**PROBLEM**:
Once you have read the entries, copy all of them exactly.

Collected data:
┌──

-- ==== Sys2Proof/Laws/Parts.lean ====
section
/-! SUPPORT. From a cleared mask to the parts of State that may change. -/
namespace Sys2Proof.Machine

/-- The mask that clears the listed parts. -/
def Mask.of (ps : List Part) : Mask where
  tm := decide (Part.tm ∈ ps)
  rg := decide (Part.rg ∈ ps)
  nt := decide (Part.nt ∈ ps)
  pl := decide (Part.pl ∈ ps)
  mp := decide (Part.mp ∈ ps)
  dr := decide (Part.dr ∈ ps)
  se := decide (Part.se ∈ ps)
  ci := decide (Part.ci ∈ ps)
  bk := decide (Part.bk ∈ ps)
  pg := decide (Part.pg ∈ ps)
  ty := decide (Part.ty ∈ ps)
  pr := decide (Part.pr ∈ ps)
  lk := decide (Part.lk ∈ ps)
  hs := decide (Part.hs ∈ ps)
  op := decide (Part.op ∈ ps)
  ft := decide (Part.ft ∈ ps)
  kp := decide (Part.kp ∈ ps)
  rs := decide (Part.rs ∈ ps)
  fw := decide (Part.fw ∈ ps)
  sv := decide (Part.sv ∈ ps)
  ram := decide (Part.ram ∈ ps)
  jt := decide (Part.jt ∈ ps)
  out := decide (Part.out ∈ ps)
  fresh := decide (Part.fresh ∈ ps)
  pending := decide (Part.pending ∈ ps)

/-- Two states equal with the listed parts cleared differ in those parts only. -/
theorem changesOnly_of_clr (ps : List Part) (s t : State) (h : t.clr (Mask.of ps) = s.clr (Mask.of ps)) : ChangesOnly ps s t := by
  intro p hp
  cases p
  case tm => exact State.clr_tm _ (by simp [Mask.of, hp]) _ _ h
  case rg => exact State.clr_rg _ (by simp [Mask.of, hp]) _ _ h
  case nt => exact State.clr_nt _ (by simp [Mask.of, hp]) _ _ h
  case pl => exact State.clr_pl _ (by simp [Mask.of, hp]) _ _ h
  case mp => exact State.clr_mp _ (by simp [Mask.of, hp]) _ _ h
  case dr => exact State.clr_dr _ (by simp [Mask.of, hp]) _ _ h
  case se => exact State.clr_se _ (by simp [Mask.of, hp]) _ _ h
  case ci => exact State.clr_ci _ (by simp [Mask.of, hp]) _ _ h
  case bk => exact State.clr_bk _ (by simp [Mask.of, hp]) _ _ h
  case pg => exact State.clr_pg _ (by simp [Mask.of, hp]) _ _ h
  case ty => exact State.clr_ty _ (by simp [Mask.of, hp]) _ _ h
  case pr => exact State.clr_pr _ (by simp [Mask.of, hp]) _ _ h
  case lk => exact State.clr_lk _ (by simp [Mask.of, hp]) _ _ h
  case hs => exact State.clr_hs _ (by simp [Mask.of, hp]) _ _ h
  case op => exact State.clr_op _ (by simp [Mask.of, hp]) _ _ h
  case ft => exact State.clr_ft _ (by simp [Mask.of, hp]) _ _ h
  case kp => exact State.clr_kp _ (by simp [Mask.of, hp]) _ _ h
  case rs => exact State.clr_rs _ (by simp [Mask.of, hp]) _ _ h
  case fw => exact State.clr_fw _ (by simp [Mask.of, hp]) _ _ h
  case sv => exact State.clr_sv _ (by simp [Mask.of, hp]) _ _ h
  case ram => exact State.clr_ram _ (by simp [Mask.of, hp]) _ _ h
  case jt => exact State.clr_jt _ (by simp [Mask.of, hp]) _ _ h
  case out => exact State.clr_out _ (by simp [Mask.of, hp]) _ _ h
  case fresh => exact State.clr_fresh _ (by simp [Mask.of, hp]) _ _ h
  case pending => exact State.clr_pending _ (by simp [Mask.of, hp]) _ _ h

/-- What changes only in few parts changes only in more. -/
theorem ChangesOnly.mono {ps qs : List Part} {s t : State} (h : ChangesOnly ps s t) (hq : ∀ p ∈ ps, p ∈ qs) : ChangesOnly qs s t :=
  fun p hp => h p fun hm => hp (hq p hm)

end Sys2Proof.Machine
end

└──

**EXERCISE RESULT**:
-- ==== Sys2Proof/Laws/Parts.lean ====
section
/-! SUPPORT. From a cleared mask to the parts of State that may change. -/
namespace Sys2Proof.Machine

/-- The mask that clears the listed parts. -/
def Mask.of (ps : List Part) : Mask where
  tm := decide (Part.tm ∈ ps)
  rg := decide (Part.rg ∈ ps)
  nt := decide (Part.nt ∈ ps)
  pl := decide (Part.pl ∈ ps)
  mp := decide (Part.mp ∈ ps)
  dr := decide (Part.dr ∈ ps)
  se := decide (Part.se ∈ ps)
  ci := decide (Part.ci ∈ ps)
  bk := decide (Part.bk ∈ ps)
  pg := decide (Part.pg ∈ ps)
  ty := decide (Part.ty ∈ ps)
  pr := decide (Part.pr ∈ ps)
  lk := decide (Part.lk ∈ ps)
  hs := decide (Part.hs ∈ ps)
  op := decide (Part.op ∈ ps)
  ft := decide (Part.ft ∈ ps)
  kp := decide (Part.kp ∈ ps)
  rs := decide (Part.rs ∈ ps)
  fw := decide (Part.fw ∈ ps)
  sv := decide (Part.sv ∈ ps)
  ram := decide (Part.ram ∈ ps)
  jt := decide (Part.jt ∈ ps)
  out := decide (Part.out ∈ ps)
  fresh := decide (Part.fresh ∈ ps)
  pending := decide (Part.pending ∈ ps)

/-- Two states equal with the listed parts cleared differ in those parts only. -/
theorem changesOnly_of_clr (ps : List Part) (s t : State) (h : t.clr (Mask.of ps) = s.clr (Mask.of ps)) : ChangesOnly ps s t := by
  intro p hp
  cases p
  case tm => exact State.clr_tm _ (by simp [Mask.of, hp]) _ _ h
  case rg => exact State.clr_rg _ (by simp [Mask.of, hp]) _ _ h
  case nt => exact State.clr_nt _ (by simp [Mask.of, hp]) _ _ h
  case pl => exact State.clr_pl _ (by simp [Mask.of, hp]) _ _ h
  case mp => exact State.clr_mp _ (by simp [Mask.of, hp]) _ _ h
  case dr => exact State.clr_dr _ (by simp [Mask.of, hp]) _ _ h
  case se => exact State.clr_se _ (by simp [Mask.of, hp]) _ _ h
  case ci => exact State.clr_ci _ (by simp [Mask.of, hp]) _ _ h
  case bk => exact State.clr_bk _ (by simp [Mask.of, hp]) _ _ h
  case pg => exact State.clr_pg _ (by simp [Mask.of, hp]) _ _ h
  case ty => exact State.clr_ty _ (by simp [Mask.of, hp]) _ _ h
  case pr => exact State.clr_pr _ (by simp [Mask.of, hp]) _ _ h
  case lk => exact State.clr_lk _ (by simp [Mask.of, hp]) _ _ h
  case hs => exact State.clr_hs _ (by simp [Mask.of, hp]) _ _ h
  case op => exact State.clr_op _ (by simp [Mask.of, hp]) _ _ h
  case ft => exact State.clr_ft _ (by simp [Mask.of, hp]) _ _ h
  case kp => exact State.clr_kp _ (by simp [Mask.of, hp]) _ _ h
  case rs => exact State.clr_rs _ (by simp [Mask.of, hp]) _ _ h
  case fw => exact State.clr_fw _ (by simp [Mask.of, hp]) _ _ h
  case sv => exact State.clr_sv _ (by simp [Mask.of, hp]) _ _ h
  case ram => exact State.clr_ram _ (by simp [Mask.of, hp]) _ _ h
  case jt => exact State.clr_jt _ (by simp [Mask.of, hp]) _ _ h
  case out => exact State.clr_out _ (by simp [Mask.of, hp]) _ _ h
  case fresh => exact State.clr_fresh _ (by simp [Mask.of, hp]) _ _ h
  case pending => exact State.clr_pending _ (by simp [Mask.of, hp]) _ _ h

/-- What changes only in few parts changes only in more. -/
theorem ChangesOnly.mono {ps qs : List Part} {s t : State} (h : ChangesOnly ps s t) (hq : ∀ p ∈ ps, p ∈ qs) : ChangesOnly qs s t :=
  fun p hp => h p fun hm => hp (hq p hm)

end Sys2Proof.Machine
end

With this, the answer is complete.